=== What to produce ===
Go through the entries below and print, exactly, the lines starting at the one with "def shaInit : List" and ending at the one with "octets, the most significant first. -/", keeping both ends and no others.

╭─ Extracted material

/-- STATE of CHSTAT. -/
def chState (x : CChan) : Nat :=
  if x.st ≠ 2 then x.st
  else match x.wait with
    | some (.pull _) | some (.push _) => 4
    | some _ => 3
    | none => if x.stalled && x.run.isSome then 4 else 2
def collieChstat (c : Chip) (e h : Nat) : Word :=
  let x := c.cch e h
  let w := withField (withField (c.reg (cStat e) (48 + h)) 33 3 (chState x)) 22 6 x.outq.length
  withField (withField (withField w 16 6 x.inq.length) 11 1 (chanHalf c e h).toNat) 0 11
    (if x.st = 1 ∨ x.st = 5 then stopPc x else x.pc % 2048)
def collieBusy (c : Chip) (e : Nat) : Nat := (List.range 16).foldl (fun n h => if (c.cch e h).st ≠ 0 then n + 2 ^ h else n) 0

/-- A write of PINCFGi, after the checks of R53: refused while the old or the new owner is not IDLE; a pin that changes hands
is released. -/
def pincfgWrite (e i : Nat) (v : Word) (c : Chip) : Chip :=
  let old := pinOwner c e i
  let new := fieldOf v 4 5
  let busy (h : Nat) : Bool := decide (h < 16) && (c.cch e h).st != 0
  if busy old || busy new then c.refuse (cStat e) (32 + i) 2
  else
    let c := c.setReg (cStat e) (32 + i) v
    if old = new then c else c.putPin e i false false

end Sys2Proof.Machine
end

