-- ==== Sys2Proof/Machine/Crypto.lean ====
section
/-!
DEFINITION. The cryptography of R18: SHA-384 (FIPS 180-4) and the verification of an ECDSA signature (FIPS 186-5) over brainpoolP384r1
(RFC 5639), in the forms of Thonos (R466). PRESUMED from those standards (log entry 13).
-/
namespace Sys2Proof.Machine

/-! ### SHA-384 -/

def rotr (x : BitVec 64) (n : Nat) : BitVec 64 := x.rotateRight n
def bigSigma0 (x : BitVec 64) : BitVec 64 := rotr x 28 ^^^ rotr x 34 ^^^ rotr x 39
def bigSigma1 (x : BitVec 64) : BitVec 64 := rotr x 14 ^^^ rotr x 18 ^^^ rotr x 41
def smallSigma0 (x : BitVec 64) : BitVec 64 := rotr x 1 ^^^ rotr x 8 ^^^ (x >>> 7)
def smallSigma1 (x : BitVec 64) : BitVec 64 := rotr x 19 ^^^ rotr x 61 ^^^ (x >>> 6)

def shaK0 : List (BitVec 64) :=
  [0x428a2f98d728ae22, 0x7137449123ef65cd, 0xb5c0fbcfec4d3b2f, 0xe9b5dba58189dbbc, 0x3956c25bf348b538, 0x59f111f1b605d019,
   0x923f82a4af194f9b, 0xab1c5ed5da6d8118, 0xd807aa98a3030242, 0x12835b0145706fbe, 0x243185be4ee4b28c, 0x550c7dc3d5ffb4e2,
   0x72be5d74f27b896f, 0x80deb1fe3b1696b1, 0x9bdc06a725c71235, 0xc19bf174cf692694]
def shaK1 : List (BitVec 64) :=
  [0xe49b69c19ef14ad2, 0xefbe4786384f25e3, 0x0fc19dc68b8cd5b5, 0x240ca1cc77ac9c65, 0x2de92c6f592b0275, 0x4a7484aa6ea6e483,
   0x5cb0a9dcbd41fbd4, 0x76f988da831153b5, 0x983e5152ee66dfab, 0xa831c66d2db43210, 0xb00327c898fb213f, 0xbf597fc7beef0ee4,
   0xc6e00bf33da88fc2, 0xd5a79147930aa725, 0x06ca6351e003826f, 0x142929670a0e6e70]
def shaK2 : List (BitVec 64) :=
  [0x27b70a8546d22ffc, 0x2e1b21385c26c926, 0x4d2c6dfc5ac42aed, 0x53380d139d95b3df, 0x650a73548baf63de, 0x766a0abb3c77b2a8,
   0x81c2c92e47edaee6, 0x92722c851482353b, 0xa2bfe8a14cf10364, 0xa81a664bbc423001, 0xc24b8b70d0f89791, 0xc76c51a30654be30,
   0xd192e819d6ef5218, 0xd69906245565a910, 0xf40e35855771202a, 0x106aa07032bbd1b8]
def shaK3 : List (BitVec 64) :=
  [0x19a4c116b8d2d0c8, 0x1e376c085141ab53, 0x2748774cdf8eeb99, 0x34b0bcb5e19b48a8, 0x391c0cb3c5c95a63, 0x4ed8aa4ae3418acb,
   0x5b9cca4f7763e373, 0x682e6ff3d6b2b8a3, 0x748f82ee5defb2fc, 0x78a5636f43172f60, 0x84c87814a1f0ab72, 0x8cc702081a6439ec,
   0x90befffa23631e28, 0xa4506cebde82bde9, 0xbef9a3f7b2c67915, 0xc67178f2e372532b]
def shaK4 : List (BitVec 64) :=
  [0xca273eceea26619c, 0xd186b8c721c0c207, 0xeada7dd6cde0eb1e, 0xf57d4f7fee6ed178, 0x06f067aa72176fba, 0x0a637dc5a2c898a6,
   0x113f9804bef90dae, 0x1b710b35131c471b, 0x28db77f523047d84, 0x32caab7b40c72493, 0x3c9ebe0a15c9bebc, 0x431d67c49c100d4c,
   0x4cc5d4becb3e42b6, 0x597f299cfc657e2a, 0x5fcb6fab3ad6faec, 0x6c44198c4a475817]
/-- The 80 constants: the fractions of the cube roots of the first 80 primes. -/
def shaK : List (BitVec 64) := shaK0 ++ shaK1 ++ shaK2 ++ shaK3 ++ shaK4
/-- The initial hash value of SHA-384. -/
def shaInit : List (BitVec 64) :=
  [0xcbbb9d5dc1059ed8, 0x629a292a367cd507, 0x9159015a3070dd17, 0x152fecd8f70e5939, 0x67332667ffc00b31, 0x8eb44a8768581511,
   0xdb0c2e0d64f98fa7, 0x47b5481dbefa4fa4]

/-- Octets of a number of `n` octets, the most significant first. -/
def beOctets (n v : Nat) : List Octet := (List.range n).map (fun i => BitVec.ofNat 8 (v / 2 ^ (8 * (n - 1 - i))))
/-- The number that octets spell, the most significant first. -/
def beNat (l : List Octet) : Nat := l.foldl (fun v o => v * 256 + o.toNat) 0

/-- The padded message: a one bit, zeros, and the length in bits. -/
def shaPad (m : List Octet) : List Octet :=
  m ++ [0x80] ++ List.replicate ((239 - m.length % 128) % 128) 0 ++ beOctets 16 (8 * m.length)

/-- The message schedule of a block, the last word first. -/
def shaSchedule (b : List Octet) : List (BitVec 64) :=
  let w := (List.range 16).map (fun i => BitVec.ofNat 64 (beNat ((b.drop (8 * i)).take 8)))
  (List.range 64).foldl (fun r _ =>
    (smallSigma1 (r.getD 1 0) + r.getD 6 0 + smallSigma0 (r.getD 14 0) + r.getD 15 0) :: r) w.reverse

/-- One round. -/
def shaRound (s : List (BitVec 64)) (kw : BitVec 64 × BitVec 64) : List (BitVec 64) :=
  match s with
  | [a, b, c, d, e, f, g, h] =>
    let t1 := h + bigSigma1 e + ((e &&& f) ^^^ (~~~e &&& g)) + kw.1 + kw.2
    let t2 := bigSigma0 a + ((a &&& b) ^^^ (a &&& c) ^^^ (b &&& c))
    [t1 + t2, a, b, c, d + t1, e, f, g]
  | _ => s

def shaBlock (s : List (BitVec 64)) (b : List Octet) : List (BitVec 64) :=
  List.zipWith (fun x y => x + y) s ((shaK.zip (shaSchedule b).reverse).foldl shaRound s)

/-- SHA-384: 48 octets. -/
@[irreducible] def sha384 (m : List Octet) : List Octet :=
  let p := shaPad m
  let s := (List.range (p.length / 128)).foldl (fun s i => shaBlock s ((p.drop (128 * i)).take 128)) shaInit
  (s.take 6).flatMap (fun w => beOctets 8 w.toNat)

/-! ### ECDSA over brainpoolP384r1 -/

def ecP : Nat := 0x8cb91e82a3386d280f5d6f7e50e641df152f7109ed5456b412b1da197fb71123acd3a729901d1a71874700133107ec53
def ecA : Nat := 0x7bc382c63d8c150c3c72080ace05afa0c2bea28e4fb22787139165efba91f90f8aa5814a503ad4eb04a8c7dd22ce2826
def ecB : Nat := 0x4a8c7dd22ce28268b39b55416f0447c2fb77de107dcd2a62e880ea53eeb62d57cb4390295dbc9943ab78696fa504c11
def ecN : Nat := 0x8cb91e82a3386d280f5d6f7e50e641df152f7109ed5456b31f166e6cac0425a7cf3ab6af6b7fc3103b883202e9046565
def ecGx : Nat := 0x1d1c64f068cf45ffa2a63a81b7c13f6b8847a3e77ef14fe3db7fcafe0cbd10e8e826e03436d646aaef87b2e247d4af1e
def ecGy : Nat := 0x8abe1d7520f9c2a45cb1eb8e95cfd55262b70b29feec5864e19c054ff99129280e4646217791811142820341263c5315

/-- `b` to the power `e` modulo `m`, for an exponent of at most `fuel` bits. -/
def powMod (m : Nat) : Nat → Nat → Nat → Nat
  | 0, _, _ => 1
  | fuel + 1, b, e => let r := powMod m fuel (b * b % m) (e / 2); if e % 2 = 1 then b * r % m else r
/-- The inverse modulo a prime of 384 bits. -/
def invMod (m a : Nat) : Nat := powMod m 384 (a % m) (m - 2)
def subMod (m a b : Nat) : Nat := (a + (m - b % m)) % m

/-- The sum of two points of the curve; nothing is the point at infinity. -/
def ecAdd (x y : Option (Nat × Nat)) : Option (Nat × Nat) :=
  match x, y with
  | none, q => q
  | q, none => q
  | some (x1, y1), some (x2, y2) =>
    if x1 = x2 ∧ (y1 + y2) % ecP = 0 then none
    else
      let l := if x1 = x2 then (3 * x1 * x1 + ecA) * invMod ecP (2 * y1) % ecP
        else subMod ecP y2 y1 * invMod ecP (subMod ecP x2 x1) % ecP
      let x3 := subMod ecP (l * l) (x1 + x2)
      some (x3, subMod ecP (l * subMod ecP x1 x3) y1)
/-- The multiple of a point by a number of at most `fuel` bits. -/
def ecMul : Nat → Nat → Option (Nat × Nat) → Option (Nat × Nat)
  | 0, _, _ => none
  | fuel + 1, k, q =>
    let r := ecMul fuel (k / 2) (ecAdd q q)
    if k % 2 = 1 then ecAdd q r else r

/-- A public key of 97 octets names a point of the curve. -/
def ecPoint (pub : List Octet) : Option (Nat × Nat) :=
  let x := beNat ((pub.drop 1).take 48)
  let y := beNat ((pub.drop 49).take 48)
  if pub.length = 97 ∧ pub.headD 0 = 0x04 ∧ x < ecP ∧ y < ecP ∧ y * y % ecP = (x * x * x + ecA * x + ecB) % ecP then some (x, y) else none

/-- The signature r, s of 96 octets verifies over a digest of 48 octets. -/
@[irreducible] def ecdsaOk (pub digest sig : List Octet) : Bool :=
  match ecPoint pub with
  | none => false
  | some q =>
    let r := beNat (sig.take 48)
    let s := beNat ((sig.drop 48).take 48)
    let w := invMod ecN s
    if r = 0 ∨ ecN ≤ r ∨ s = 0 ∨ ecN ≤ s then false
    else match ecAdd (ecMul 384 (beNat digest * w % ecN) (some (ecGx, ecGy))) (ecMul 384 (r * w % ecN) (some q)) with
      | none => false
      | some v => v.1 % ecN == r

end Sys2Proof.Machine
end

╰─

=== Output for this task ===
def shaInit : List (BitVec 64) :=
  [0xcbbb9d5dc1059ed8, 0x629a292a367cd507, 0x9159015a3070dd17, 0x152fecd8f70e5939, 0x67332667ffc00b31, 0x8eb44a8768581511,
   0xdb0c2e0d64f98fa7, 0x47b5481dbefa4fa4]

/-- Octets of a number of `n` octets, the most significant first. -/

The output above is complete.